→ **WHAT IS EXPECTED**
Where a line below holds the string "tilthRegs", that line goes into the answer.

→ **PROVIDED DATA**
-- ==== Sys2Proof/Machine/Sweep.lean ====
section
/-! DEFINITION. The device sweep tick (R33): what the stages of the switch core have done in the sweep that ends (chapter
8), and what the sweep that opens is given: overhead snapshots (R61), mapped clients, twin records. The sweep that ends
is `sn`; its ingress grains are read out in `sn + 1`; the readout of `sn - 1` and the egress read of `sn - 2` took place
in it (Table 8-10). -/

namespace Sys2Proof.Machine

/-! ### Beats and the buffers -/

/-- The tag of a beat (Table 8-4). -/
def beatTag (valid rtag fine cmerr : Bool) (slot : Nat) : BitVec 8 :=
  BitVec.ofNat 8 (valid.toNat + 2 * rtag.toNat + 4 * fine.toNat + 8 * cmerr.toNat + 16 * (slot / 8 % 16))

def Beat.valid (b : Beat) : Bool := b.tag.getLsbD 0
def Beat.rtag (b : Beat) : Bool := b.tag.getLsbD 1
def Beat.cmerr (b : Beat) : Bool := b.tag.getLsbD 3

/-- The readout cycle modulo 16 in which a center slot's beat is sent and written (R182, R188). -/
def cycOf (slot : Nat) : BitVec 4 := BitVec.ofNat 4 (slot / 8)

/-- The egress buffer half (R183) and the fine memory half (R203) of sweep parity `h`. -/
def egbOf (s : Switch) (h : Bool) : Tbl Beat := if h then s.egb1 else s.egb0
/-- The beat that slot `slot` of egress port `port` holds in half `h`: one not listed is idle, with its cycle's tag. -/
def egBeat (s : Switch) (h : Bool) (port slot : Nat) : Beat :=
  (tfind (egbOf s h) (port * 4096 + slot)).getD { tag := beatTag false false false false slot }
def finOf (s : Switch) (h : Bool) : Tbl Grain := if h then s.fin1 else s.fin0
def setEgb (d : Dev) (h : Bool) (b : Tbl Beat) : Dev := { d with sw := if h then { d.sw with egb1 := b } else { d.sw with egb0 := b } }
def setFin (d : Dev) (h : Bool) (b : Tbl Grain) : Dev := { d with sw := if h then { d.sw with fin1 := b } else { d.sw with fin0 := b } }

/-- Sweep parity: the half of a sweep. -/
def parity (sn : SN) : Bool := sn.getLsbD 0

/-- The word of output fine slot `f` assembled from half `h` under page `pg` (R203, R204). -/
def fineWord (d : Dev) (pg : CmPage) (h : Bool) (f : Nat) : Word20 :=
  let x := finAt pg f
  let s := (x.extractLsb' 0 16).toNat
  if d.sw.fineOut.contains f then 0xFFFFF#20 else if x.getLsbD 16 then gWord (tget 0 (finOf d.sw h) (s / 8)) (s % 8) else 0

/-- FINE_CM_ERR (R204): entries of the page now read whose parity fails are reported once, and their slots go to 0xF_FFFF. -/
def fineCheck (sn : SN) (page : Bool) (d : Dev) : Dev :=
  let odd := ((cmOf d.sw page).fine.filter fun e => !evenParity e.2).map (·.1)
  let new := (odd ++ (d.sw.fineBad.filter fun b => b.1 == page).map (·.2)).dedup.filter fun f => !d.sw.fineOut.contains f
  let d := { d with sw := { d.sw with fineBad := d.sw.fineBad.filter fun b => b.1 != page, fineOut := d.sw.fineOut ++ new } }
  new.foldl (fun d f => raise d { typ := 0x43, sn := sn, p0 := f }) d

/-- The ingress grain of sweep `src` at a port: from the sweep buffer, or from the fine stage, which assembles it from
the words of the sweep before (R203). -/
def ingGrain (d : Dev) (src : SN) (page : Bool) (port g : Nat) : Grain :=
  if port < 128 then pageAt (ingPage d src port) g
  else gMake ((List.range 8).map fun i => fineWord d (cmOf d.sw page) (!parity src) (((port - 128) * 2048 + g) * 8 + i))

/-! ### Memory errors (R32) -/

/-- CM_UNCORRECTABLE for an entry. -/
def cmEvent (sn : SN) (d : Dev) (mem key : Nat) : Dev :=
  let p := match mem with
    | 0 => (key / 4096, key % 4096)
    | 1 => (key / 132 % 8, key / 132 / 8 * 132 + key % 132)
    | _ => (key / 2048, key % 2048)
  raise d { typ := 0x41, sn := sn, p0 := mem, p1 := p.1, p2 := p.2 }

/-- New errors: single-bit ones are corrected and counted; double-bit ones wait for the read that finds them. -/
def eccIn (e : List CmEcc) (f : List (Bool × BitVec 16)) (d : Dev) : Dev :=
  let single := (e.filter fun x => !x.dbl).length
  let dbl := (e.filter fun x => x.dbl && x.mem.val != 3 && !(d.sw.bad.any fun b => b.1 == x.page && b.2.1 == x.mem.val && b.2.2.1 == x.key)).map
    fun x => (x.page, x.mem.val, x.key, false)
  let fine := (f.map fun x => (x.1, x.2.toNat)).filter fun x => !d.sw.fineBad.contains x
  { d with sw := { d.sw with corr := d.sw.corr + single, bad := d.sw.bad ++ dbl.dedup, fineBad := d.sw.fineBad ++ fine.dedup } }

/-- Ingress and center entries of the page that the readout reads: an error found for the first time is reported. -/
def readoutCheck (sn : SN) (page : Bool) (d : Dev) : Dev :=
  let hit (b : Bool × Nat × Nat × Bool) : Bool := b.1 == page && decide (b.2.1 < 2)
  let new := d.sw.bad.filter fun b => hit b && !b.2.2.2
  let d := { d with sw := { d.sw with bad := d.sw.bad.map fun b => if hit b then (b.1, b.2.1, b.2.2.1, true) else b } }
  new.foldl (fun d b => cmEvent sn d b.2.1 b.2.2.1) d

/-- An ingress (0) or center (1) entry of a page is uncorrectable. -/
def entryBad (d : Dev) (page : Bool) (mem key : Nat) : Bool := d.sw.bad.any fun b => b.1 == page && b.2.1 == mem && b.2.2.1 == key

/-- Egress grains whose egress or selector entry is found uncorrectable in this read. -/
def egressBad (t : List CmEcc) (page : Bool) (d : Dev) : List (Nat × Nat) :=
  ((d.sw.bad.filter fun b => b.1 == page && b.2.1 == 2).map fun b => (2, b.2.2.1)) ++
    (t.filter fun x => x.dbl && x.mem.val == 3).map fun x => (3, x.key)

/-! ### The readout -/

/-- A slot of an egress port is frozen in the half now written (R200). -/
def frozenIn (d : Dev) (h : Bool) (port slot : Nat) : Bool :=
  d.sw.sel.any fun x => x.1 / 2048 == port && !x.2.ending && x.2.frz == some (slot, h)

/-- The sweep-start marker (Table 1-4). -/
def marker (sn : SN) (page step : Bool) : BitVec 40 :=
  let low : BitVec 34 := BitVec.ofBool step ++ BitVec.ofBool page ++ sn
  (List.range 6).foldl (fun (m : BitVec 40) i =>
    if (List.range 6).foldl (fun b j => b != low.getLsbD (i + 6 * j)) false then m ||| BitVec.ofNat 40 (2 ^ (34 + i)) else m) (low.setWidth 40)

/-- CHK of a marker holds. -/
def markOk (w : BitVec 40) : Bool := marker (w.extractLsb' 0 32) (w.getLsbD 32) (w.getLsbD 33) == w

* * *

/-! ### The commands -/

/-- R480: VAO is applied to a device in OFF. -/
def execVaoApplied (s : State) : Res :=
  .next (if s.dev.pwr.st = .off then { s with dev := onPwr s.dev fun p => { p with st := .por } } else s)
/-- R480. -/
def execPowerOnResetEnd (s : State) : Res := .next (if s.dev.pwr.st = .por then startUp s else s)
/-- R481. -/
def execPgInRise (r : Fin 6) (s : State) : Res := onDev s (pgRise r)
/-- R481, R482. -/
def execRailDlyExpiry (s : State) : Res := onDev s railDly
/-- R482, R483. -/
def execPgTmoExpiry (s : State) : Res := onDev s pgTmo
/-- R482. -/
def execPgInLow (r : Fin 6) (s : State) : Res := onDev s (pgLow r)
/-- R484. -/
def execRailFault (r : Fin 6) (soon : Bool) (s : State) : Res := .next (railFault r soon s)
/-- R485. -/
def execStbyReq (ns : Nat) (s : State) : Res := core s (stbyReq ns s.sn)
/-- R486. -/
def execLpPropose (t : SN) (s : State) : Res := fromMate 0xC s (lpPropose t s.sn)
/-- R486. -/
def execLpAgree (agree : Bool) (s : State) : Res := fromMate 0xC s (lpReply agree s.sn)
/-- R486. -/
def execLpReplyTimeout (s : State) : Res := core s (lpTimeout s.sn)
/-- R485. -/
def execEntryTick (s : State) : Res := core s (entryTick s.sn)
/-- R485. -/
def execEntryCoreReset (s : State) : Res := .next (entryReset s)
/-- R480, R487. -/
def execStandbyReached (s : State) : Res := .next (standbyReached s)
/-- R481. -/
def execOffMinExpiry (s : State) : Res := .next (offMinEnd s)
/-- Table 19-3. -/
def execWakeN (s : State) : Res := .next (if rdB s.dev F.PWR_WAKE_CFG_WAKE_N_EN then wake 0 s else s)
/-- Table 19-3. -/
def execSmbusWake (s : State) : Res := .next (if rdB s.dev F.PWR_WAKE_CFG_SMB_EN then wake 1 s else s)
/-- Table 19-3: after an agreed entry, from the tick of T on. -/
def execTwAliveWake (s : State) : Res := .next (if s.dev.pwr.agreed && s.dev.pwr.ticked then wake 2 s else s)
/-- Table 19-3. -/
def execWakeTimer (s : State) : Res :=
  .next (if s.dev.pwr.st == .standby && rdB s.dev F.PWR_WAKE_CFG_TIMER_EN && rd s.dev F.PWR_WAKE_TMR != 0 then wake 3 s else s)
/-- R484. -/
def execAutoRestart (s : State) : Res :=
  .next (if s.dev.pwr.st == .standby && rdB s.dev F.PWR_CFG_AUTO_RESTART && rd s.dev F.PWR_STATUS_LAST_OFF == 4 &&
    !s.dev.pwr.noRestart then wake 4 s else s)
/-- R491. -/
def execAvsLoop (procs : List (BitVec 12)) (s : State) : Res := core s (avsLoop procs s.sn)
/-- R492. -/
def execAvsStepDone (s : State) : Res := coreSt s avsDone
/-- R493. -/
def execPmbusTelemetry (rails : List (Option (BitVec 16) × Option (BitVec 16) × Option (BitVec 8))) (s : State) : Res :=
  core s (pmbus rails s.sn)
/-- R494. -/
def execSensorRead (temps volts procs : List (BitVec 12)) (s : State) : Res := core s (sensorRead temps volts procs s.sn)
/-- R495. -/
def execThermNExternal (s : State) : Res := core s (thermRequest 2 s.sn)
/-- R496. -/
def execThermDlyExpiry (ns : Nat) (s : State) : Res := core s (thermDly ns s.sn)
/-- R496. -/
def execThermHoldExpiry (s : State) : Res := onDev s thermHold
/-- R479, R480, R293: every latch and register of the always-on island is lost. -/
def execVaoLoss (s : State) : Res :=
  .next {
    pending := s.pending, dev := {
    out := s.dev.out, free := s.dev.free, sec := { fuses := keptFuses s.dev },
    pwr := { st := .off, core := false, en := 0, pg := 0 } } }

...

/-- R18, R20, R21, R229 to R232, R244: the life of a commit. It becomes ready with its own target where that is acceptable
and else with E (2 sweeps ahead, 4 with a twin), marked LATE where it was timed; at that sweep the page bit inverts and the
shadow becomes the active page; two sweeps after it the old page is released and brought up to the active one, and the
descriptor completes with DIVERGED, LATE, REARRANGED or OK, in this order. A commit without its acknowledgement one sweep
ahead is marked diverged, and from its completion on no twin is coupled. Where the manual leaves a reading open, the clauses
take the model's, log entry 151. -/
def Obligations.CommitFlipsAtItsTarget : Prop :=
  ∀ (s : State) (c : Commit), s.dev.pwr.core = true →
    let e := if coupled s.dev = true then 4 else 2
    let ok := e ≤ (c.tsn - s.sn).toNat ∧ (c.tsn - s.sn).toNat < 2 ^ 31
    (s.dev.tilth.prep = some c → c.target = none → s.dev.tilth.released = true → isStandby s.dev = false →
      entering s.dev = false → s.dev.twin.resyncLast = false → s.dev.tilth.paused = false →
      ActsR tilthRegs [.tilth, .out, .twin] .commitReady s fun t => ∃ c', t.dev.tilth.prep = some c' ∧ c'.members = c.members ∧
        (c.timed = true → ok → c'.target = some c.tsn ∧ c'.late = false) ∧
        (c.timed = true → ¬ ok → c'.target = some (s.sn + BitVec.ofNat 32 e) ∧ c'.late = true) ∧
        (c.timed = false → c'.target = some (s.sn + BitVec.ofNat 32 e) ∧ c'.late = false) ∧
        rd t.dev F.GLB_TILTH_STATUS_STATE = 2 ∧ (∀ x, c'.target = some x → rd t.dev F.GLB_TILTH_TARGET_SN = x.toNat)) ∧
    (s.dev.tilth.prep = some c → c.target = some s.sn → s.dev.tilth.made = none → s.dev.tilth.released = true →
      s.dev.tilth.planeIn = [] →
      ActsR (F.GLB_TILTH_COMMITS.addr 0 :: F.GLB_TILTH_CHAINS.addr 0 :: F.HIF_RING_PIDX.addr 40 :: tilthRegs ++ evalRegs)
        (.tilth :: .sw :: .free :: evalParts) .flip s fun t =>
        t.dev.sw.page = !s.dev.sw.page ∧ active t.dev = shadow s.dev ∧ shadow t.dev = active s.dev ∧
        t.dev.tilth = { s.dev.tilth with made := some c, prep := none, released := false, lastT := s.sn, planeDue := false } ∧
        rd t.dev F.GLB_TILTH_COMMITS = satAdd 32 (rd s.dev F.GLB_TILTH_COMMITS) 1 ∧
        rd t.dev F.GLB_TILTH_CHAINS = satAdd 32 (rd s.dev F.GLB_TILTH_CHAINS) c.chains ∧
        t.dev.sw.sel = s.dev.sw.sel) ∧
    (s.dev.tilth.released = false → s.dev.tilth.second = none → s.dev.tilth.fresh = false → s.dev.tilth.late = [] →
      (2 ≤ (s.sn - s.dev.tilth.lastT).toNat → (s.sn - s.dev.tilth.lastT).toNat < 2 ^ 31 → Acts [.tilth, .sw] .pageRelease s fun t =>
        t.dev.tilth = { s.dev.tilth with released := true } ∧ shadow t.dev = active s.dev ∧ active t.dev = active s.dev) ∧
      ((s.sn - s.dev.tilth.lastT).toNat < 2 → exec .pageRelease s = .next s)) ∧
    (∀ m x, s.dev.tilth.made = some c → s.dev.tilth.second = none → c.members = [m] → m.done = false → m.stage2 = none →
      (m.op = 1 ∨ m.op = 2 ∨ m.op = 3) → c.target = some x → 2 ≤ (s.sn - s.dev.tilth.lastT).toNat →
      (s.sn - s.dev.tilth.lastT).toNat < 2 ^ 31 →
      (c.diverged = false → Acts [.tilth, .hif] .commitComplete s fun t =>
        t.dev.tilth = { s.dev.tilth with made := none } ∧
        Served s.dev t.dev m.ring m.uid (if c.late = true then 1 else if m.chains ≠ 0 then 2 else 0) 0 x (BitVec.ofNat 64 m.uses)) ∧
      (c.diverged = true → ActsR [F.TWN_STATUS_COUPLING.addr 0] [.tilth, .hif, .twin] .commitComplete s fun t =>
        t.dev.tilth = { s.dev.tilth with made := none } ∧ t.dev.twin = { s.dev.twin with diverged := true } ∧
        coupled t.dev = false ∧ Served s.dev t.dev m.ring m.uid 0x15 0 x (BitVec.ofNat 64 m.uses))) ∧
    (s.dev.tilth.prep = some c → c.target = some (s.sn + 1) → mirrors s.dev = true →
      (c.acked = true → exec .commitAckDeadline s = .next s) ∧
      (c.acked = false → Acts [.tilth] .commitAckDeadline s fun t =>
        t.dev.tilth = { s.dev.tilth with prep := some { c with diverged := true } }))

→ **EXERCISE OUTPUT**
      ActsR tilthRegs [.tilth, .out, .twin] .commitReady s fun t => ∃ c', t.dev.tilth.prep = some c' ∧ c'.members = c.members ∧
      ActsR (F.GLB_TILTH_COMMITS.addr 0 :: F.GLB_TILTH_CHAINS.addr 0 :: F.HIF_RING_PIDX.addr 40 :: tilthRegs ++ evalRegs)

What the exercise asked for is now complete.